* _What the task asks_: Only the lines running from the line with "is reached. -/" to the end of the records below belong in the answer, each copied exactly.

++++ Excerpted records ++++

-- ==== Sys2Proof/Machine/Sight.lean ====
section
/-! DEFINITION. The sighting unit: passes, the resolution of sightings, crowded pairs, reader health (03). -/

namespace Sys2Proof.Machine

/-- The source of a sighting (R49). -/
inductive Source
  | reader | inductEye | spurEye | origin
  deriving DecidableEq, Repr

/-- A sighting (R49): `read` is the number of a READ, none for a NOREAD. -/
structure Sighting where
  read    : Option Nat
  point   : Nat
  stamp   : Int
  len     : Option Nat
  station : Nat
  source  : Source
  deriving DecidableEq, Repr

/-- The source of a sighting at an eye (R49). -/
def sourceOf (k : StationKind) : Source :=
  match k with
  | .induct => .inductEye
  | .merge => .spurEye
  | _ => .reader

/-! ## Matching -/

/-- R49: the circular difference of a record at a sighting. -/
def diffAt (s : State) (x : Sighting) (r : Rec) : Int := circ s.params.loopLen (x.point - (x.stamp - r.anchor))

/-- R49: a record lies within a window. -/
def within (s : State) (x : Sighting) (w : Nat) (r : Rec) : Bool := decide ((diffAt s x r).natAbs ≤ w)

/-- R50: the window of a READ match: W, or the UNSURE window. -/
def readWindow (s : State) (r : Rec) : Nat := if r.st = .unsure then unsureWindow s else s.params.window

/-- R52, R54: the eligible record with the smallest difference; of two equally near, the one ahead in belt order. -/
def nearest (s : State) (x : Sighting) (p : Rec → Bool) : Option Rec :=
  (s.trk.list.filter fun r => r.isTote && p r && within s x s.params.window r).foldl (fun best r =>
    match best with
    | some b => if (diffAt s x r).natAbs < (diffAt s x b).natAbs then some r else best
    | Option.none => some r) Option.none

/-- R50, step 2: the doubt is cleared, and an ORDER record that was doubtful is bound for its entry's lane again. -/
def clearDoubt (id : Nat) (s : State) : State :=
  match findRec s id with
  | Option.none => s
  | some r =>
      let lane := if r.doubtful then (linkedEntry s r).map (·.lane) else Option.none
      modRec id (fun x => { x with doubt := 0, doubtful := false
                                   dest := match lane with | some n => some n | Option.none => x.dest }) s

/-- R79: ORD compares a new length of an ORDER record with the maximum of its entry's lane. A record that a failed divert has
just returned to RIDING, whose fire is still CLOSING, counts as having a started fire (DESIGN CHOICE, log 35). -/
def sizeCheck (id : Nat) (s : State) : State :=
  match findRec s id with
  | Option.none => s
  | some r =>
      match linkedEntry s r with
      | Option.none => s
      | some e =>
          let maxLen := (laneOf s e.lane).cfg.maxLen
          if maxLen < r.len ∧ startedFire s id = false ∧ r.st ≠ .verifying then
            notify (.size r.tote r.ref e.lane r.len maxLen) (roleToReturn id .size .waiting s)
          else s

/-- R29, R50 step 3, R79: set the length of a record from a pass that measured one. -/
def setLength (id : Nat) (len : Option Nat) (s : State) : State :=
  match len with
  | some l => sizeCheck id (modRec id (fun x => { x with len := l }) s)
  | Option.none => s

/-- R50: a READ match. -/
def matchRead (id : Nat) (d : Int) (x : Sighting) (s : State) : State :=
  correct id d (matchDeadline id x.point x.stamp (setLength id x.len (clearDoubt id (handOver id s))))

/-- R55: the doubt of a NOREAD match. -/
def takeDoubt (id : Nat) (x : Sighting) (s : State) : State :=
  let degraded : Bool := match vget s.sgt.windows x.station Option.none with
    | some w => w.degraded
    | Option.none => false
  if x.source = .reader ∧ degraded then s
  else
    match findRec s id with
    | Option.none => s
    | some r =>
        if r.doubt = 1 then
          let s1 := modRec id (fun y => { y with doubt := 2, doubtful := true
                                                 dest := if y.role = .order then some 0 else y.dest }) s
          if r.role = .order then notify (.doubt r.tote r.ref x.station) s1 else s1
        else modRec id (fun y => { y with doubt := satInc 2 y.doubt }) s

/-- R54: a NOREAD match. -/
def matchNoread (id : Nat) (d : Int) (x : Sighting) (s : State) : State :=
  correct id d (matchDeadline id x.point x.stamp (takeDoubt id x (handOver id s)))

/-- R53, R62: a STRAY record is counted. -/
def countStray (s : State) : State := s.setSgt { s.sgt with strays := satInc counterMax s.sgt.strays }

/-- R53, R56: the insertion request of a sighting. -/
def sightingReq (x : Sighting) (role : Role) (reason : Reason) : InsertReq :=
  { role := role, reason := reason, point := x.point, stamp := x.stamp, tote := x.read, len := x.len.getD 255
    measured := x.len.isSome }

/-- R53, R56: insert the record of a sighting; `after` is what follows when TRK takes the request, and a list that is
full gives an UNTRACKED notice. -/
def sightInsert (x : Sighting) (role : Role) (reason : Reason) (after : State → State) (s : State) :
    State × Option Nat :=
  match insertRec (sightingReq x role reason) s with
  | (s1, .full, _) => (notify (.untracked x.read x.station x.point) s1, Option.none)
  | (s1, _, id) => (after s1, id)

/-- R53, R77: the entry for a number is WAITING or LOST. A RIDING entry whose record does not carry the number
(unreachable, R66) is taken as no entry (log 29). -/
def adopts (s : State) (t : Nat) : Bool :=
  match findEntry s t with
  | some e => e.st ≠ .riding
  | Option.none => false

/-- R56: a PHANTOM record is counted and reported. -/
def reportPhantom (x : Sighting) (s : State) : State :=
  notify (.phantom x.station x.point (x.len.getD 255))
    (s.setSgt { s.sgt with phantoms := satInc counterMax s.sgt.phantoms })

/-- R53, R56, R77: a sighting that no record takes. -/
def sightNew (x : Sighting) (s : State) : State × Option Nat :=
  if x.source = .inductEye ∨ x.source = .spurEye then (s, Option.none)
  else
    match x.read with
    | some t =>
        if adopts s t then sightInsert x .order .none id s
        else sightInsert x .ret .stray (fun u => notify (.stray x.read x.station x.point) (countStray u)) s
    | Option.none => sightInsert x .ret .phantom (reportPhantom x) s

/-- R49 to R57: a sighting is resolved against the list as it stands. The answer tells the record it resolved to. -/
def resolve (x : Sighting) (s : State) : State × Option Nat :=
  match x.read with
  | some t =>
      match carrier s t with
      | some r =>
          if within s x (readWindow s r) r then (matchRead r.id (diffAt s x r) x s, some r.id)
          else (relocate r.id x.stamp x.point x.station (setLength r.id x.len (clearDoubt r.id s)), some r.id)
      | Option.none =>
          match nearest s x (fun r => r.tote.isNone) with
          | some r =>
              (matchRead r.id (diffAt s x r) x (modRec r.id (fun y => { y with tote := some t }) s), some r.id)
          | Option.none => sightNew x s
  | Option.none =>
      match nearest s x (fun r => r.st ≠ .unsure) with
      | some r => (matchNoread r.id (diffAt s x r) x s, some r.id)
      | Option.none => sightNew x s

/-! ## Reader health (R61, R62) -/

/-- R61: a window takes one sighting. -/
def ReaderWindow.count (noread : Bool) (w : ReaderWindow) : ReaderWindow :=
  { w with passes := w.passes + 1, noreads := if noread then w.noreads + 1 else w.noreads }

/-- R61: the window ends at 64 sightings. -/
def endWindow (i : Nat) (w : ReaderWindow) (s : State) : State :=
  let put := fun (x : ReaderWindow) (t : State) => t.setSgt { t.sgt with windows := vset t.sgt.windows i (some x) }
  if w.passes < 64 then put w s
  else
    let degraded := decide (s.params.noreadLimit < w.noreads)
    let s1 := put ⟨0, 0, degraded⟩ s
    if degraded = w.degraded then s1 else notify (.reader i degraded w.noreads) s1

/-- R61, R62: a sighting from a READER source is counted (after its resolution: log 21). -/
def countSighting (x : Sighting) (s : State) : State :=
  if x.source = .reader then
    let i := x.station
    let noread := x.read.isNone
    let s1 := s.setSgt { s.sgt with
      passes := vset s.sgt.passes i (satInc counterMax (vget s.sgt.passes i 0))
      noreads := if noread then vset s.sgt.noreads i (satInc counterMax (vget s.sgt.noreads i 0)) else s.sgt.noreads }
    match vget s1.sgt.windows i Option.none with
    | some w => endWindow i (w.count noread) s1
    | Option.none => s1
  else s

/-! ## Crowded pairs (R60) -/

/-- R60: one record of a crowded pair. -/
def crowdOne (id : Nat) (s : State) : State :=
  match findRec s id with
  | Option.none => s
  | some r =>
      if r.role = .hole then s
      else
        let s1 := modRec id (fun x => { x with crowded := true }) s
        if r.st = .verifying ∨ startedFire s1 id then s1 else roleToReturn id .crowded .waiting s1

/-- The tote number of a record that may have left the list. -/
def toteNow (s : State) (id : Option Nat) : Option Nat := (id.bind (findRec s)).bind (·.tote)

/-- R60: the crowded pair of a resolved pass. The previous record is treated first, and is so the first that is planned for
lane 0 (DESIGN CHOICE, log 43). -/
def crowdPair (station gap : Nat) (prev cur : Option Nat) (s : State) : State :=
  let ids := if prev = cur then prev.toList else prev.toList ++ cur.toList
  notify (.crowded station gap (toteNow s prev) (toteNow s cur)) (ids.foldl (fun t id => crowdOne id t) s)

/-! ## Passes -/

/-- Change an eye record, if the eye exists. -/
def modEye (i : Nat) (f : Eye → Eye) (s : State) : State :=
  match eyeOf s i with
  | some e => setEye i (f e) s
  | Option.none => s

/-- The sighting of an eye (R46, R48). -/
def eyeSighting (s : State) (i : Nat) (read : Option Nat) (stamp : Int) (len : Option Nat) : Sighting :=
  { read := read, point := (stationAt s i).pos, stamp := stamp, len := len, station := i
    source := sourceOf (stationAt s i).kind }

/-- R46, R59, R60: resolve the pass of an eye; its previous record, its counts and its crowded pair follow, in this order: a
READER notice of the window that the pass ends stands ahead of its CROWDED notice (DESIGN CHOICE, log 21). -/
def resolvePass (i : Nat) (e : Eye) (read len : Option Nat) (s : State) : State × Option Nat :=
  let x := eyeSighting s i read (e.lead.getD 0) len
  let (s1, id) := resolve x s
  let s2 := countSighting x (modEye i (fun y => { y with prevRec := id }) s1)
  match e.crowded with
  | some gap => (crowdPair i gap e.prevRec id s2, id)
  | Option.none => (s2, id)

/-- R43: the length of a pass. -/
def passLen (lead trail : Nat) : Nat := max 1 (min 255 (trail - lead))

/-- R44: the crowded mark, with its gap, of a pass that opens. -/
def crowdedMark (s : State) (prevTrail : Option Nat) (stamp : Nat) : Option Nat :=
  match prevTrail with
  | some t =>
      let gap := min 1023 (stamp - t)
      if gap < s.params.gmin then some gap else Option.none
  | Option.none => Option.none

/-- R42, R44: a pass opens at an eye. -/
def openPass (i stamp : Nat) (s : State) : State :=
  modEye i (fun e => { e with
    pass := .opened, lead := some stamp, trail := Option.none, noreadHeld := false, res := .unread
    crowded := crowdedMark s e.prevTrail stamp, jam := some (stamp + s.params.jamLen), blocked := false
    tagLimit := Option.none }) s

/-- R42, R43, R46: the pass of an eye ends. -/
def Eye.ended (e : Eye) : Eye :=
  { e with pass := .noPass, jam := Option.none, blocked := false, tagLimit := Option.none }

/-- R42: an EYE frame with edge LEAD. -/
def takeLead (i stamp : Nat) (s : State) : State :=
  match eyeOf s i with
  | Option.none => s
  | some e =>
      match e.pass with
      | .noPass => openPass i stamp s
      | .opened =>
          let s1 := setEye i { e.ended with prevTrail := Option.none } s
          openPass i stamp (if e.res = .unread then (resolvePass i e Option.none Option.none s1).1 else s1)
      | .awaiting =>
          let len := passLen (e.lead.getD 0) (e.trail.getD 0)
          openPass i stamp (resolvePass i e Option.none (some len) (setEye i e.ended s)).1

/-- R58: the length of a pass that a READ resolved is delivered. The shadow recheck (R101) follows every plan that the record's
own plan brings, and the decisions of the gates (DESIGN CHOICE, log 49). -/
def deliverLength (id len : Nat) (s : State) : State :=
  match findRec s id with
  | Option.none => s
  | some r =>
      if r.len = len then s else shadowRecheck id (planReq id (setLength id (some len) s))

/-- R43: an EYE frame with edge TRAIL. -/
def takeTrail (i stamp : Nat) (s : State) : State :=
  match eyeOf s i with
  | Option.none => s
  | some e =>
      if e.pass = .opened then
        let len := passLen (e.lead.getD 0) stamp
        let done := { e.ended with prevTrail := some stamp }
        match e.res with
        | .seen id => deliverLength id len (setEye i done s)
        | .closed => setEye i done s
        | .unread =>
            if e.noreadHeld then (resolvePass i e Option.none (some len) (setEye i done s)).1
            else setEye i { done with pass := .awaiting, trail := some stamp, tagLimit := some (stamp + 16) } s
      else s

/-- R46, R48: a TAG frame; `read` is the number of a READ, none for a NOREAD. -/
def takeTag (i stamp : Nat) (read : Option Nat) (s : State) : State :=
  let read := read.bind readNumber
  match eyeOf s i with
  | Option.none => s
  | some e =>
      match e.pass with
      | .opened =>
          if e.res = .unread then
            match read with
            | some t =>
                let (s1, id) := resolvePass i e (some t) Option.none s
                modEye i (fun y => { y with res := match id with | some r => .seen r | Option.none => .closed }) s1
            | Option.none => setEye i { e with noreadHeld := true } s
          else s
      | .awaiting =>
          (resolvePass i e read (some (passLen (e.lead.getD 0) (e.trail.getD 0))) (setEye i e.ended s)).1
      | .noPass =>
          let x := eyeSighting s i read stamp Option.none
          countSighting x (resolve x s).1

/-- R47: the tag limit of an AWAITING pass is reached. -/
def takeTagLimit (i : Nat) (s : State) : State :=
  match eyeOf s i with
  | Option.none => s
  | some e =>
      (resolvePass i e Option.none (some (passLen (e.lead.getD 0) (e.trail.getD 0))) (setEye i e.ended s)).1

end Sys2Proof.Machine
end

++++

* _Task output_:
/-- R47: the tag limit of an AWAITING pass is reached. -/
def takeTagLimit (i : Nat) (s : State) : State :=
  match eyeOf s i with
  | Option.none => s
  | some e =>
      (resolvePass i e Option.none (some (passLen (e.lead.getD 0) (e.trail.getD 0))) (setEye i e.ended s)).1

end Sys2Proof.Machine
end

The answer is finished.